**EXERCISE REQUIREMENTS:** In the listing below, print exactly the lines between the line holding "let r := 2 * (num - q * den)" and the line holding "def Diode.good (d", inclusive, and no more.

**DATA EXTRACTS:**

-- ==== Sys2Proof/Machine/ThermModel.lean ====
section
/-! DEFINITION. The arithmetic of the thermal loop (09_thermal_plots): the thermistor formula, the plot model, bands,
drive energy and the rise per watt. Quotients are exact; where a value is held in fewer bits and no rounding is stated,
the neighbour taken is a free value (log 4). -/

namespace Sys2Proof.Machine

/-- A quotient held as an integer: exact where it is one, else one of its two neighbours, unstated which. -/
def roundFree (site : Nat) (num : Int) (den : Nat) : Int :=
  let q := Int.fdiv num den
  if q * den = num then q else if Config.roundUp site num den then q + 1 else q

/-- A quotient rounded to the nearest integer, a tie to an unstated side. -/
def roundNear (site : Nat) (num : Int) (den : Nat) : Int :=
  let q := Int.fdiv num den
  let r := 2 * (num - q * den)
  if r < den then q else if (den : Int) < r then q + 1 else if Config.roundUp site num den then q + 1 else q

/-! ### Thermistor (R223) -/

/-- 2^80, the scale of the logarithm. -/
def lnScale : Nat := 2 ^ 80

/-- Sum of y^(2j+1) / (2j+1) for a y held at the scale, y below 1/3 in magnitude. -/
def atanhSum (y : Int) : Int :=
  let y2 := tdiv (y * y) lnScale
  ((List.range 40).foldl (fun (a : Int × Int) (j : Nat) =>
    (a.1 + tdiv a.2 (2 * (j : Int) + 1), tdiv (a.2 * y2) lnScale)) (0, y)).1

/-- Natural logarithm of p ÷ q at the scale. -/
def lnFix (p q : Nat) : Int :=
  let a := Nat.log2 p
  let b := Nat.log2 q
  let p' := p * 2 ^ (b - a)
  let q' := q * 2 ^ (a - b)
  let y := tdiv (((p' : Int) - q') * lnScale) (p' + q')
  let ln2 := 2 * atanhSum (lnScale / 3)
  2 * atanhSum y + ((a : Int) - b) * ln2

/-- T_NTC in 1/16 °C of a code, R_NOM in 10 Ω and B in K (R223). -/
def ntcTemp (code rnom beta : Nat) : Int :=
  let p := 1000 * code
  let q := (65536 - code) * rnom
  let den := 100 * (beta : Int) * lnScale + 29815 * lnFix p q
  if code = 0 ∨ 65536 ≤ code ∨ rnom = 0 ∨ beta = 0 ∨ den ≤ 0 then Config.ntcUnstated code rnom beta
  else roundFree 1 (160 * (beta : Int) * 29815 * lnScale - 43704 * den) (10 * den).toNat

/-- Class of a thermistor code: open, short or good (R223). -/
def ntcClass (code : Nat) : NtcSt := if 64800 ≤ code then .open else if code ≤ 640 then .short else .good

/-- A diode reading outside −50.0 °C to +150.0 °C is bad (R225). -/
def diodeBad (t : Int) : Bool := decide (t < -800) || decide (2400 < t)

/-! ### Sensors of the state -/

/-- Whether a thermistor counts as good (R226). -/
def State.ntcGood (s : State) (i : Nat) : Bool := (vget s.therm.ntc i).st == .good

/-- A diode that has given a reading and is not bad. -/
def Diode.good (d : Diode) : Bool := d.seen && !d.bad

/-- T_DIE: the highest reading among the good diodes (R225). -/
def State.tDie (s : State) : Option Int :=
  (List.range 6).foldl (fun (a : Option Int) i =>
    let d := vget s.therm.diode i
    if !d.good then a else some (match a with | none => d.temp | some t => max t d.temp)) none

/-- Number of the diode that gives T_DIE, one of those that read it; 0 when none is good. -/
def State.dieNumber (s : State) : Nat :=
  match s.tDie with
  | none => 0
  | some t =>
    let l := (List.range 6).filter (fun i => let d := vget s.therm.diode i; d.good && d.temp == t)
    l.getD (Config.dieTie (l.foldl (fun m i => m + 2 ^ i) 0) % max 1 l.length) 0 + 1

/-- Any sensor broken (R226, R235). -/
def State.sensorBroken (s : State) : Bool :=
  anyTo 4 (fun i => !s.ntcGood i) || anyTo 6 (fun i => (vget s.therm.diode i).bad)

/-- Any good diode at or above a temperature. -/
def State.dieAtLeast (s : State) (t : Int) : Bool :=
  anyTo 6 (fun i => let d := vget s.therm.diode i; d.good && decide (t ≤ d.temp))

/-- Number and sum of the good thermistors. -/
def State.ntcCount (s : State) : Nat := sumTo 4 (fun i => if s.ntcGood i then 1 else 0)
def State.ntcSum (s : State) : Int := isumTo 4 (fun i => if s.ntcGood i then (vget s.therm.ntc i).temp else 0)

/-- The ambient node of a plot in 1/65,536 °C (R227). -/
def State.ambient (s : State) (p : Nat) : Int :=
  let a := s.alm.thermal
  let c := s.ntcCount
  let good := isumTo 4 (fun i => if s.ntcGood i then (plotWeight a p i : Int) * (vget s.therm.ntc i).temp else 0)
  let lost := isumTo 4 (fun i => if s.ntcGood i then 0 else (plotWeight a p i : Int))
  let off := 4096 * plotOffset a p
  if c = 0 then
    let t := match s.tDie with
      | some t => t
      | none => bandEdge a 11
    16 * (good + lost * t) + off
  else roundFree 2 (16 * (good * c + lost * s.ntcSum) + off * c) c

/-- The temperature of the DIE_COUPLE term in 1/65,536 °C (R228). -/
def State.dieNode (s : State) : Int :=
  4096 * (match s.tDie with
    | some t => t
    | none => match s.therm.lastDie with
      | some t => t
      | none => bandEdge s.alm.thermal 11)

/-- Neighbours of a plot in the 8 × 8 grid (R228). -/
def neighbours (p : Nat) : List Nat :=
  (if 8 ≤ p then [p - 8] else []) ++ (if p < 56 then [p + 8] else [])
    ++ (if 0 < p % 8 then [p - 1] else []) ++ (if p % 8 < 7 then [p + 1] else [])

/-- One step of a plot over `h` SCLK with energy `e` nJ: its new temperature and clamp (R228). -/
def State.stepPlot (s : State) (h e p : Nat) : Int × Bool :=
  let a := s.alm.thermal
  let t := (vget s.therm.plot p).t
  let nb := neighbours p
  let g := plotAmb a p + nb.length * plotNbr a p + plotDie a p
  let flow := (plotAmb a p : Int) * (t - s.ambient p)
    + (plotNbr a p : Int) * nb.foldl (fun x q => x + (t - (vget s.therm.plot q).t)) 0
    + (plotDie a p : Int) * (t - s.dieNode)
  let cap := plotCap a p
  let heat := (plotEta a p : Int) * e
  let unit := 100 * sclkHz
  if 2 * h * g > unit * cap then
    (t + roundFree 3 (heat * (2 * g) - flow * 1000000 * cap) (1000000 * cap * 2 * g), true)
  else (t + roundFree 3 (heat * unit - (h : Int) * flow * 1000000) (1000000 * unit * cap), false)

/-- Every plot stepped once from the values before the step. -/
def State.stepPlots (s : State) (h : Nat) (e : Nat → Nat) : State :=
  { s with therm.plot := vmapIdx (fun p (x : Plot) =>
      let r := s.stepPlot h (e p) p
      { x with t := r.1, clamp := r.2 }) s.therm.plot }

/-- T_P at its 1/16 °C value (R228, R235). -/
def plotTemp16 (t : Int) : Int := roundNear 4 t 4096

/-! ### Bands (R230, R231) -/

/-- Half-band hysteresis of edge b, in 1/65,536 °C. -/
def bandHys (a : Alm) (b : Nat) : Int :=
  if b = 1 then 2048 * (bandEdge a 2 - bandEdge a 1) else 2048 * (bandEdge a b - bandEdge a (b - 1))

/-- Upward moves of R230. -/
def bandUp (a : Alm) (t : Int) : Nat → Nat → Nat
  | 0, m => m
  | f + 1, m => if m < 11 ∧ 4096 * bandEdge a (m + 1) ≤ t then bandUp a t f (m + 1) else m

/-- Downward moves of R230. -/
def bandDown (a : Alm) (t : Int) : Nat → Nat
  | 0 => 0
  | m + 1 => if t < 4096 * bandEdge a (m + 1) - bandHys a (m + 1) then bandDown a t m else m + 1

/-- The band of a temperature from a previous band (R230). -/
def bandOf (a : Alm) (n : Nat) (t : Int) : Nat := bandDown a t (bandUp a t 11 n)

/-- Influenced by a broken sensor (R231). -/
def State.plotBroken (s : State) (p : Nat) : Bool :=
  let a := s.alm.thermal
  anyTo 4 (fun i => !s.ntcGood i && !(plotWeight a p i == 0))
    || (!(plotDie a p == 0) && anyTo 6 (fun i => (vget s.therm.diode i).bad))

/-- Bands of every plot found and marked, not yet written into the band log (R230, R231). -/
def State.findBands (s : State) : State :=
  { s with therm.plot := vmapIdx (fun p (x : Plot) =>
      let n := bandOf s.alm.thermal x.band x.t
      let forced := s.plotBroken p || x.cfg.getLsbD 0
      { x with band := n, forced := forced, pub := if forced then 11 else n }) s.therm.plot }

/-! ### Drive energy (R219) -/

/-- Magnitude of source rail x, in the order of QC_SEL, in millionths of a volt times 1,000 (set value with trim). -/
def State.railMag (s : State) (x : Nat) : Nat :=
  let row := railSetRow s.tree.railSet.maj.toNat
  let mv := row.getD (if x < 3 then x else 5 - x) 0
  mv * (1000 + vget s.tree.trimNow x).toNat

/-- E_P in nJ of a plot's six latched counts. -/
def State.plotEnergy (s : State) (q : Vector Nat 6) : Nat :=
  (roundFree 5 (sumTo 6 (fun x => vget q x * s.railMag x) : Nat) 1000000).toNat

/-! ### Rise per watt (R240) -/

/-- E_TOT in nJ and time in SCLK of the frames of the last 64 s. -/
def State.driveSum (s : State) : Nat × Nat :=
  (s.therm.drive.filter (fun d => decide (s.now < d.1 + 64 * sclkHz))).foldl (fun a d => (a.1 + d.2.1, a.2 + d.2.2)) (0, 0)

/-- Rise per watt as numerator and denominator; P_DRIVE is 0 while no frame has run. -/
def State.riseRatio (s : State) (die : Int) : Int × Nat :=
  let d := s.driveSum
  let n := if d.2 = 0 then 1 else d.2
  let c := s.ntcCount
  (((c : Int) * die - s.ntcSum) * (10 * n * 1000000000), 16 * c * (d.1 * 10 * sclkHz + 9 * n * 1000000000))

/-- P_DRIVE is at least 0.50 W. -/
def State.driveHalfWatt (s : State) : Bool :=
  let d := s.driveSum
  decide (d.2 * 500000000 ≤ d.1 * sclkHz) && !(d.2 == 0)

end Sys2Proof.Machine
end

**ANSWER SPACE:**
  let r := 2 * (num - q * den)
  if r < den then q else if (den : Int) < r then q + 1 else if Config.roundUp site num den then q + 1 else q

/-! ### Thermistor (R223) -/

/-- 2^80, the scale of the logarithm. -/
def lnScale : Nat := 2 ^ 80

/-- Sum of y^(2j+1) / (2j+1) for a y held at the scale, y below 1/3 in magnitude. -/
def atanhSum (y : Int) : Int :=
  let y2 := tdiv (y * y) lnScale
  ((List.range 40).foldl (fun (a : Int × Int) (j : Nat) =>
    (a.1 + tdiv a.2 (2 * (j : Int) + 1), tdiv (a.2 * y2) lnScale)) (0, y)).1

/-- Natural logarithm of p ÷ q at the scale. -/
def lnFix (p q : Nat) : Int :=
  let a := Nat.log2 p
  let b := Nat.log2 q
  let p' := p * 2 ^ (b - a)
  let q' := q * 2 ^ (a - b)
  let y := tdiv (((p' : Int) - q') * lnScale) (p' + q')
  let ln2 := 2 * atanhSum (lnScale / 3)
  2 * atanhSum y + ((a : Int) - b) * ln2

/-- T_NTC in 1/16 °C of a code, R_NOM in 10 Ω and B in K (R223). -/
def ntcTemp (code rnom beta : Nat) : Int :=
  let p := 1000 * code
  let q := (65536 - code) * rnom
  let den := 100 * (beta : Int) * lnScale + 29815 * lnFix p q
  if code = 0 ∨ 65536 ≤ code ∨ rnom = 0 ∨ beta = 0 ∨ den ≤ 0 then Config.ntcUnstated code rnom beta
  else roundFree 1 (160 * (beta : Int) * 29815 * lnScale - 43704 * den) (10 * den).toNat

/-- Class of a thermistor code: open, short or good (R223). -/
def ntcClass (code : Nat) : NtcSt := if 64800 ≤ code then .open else if code ≤ 640 then .short else .good

/-- A diode reading outside −50.0 °C to +150.0 °C is bad (R225). -/
def diodeBad (t : Int) : Bool := decide (t < -800) || decide (2400 < t)

/-! ### Sensors of the state -/

/-- Whether a thermistor counts as good (R226). -/
def State.ntcGood (s : State) (i : Nat) : Bool := (vget s.therm.ntc i).st == .good

/-- A diode that has given a reading and is not bad. -/
def Diode.good (d : Diode) : Bool := d.seen && !d.bad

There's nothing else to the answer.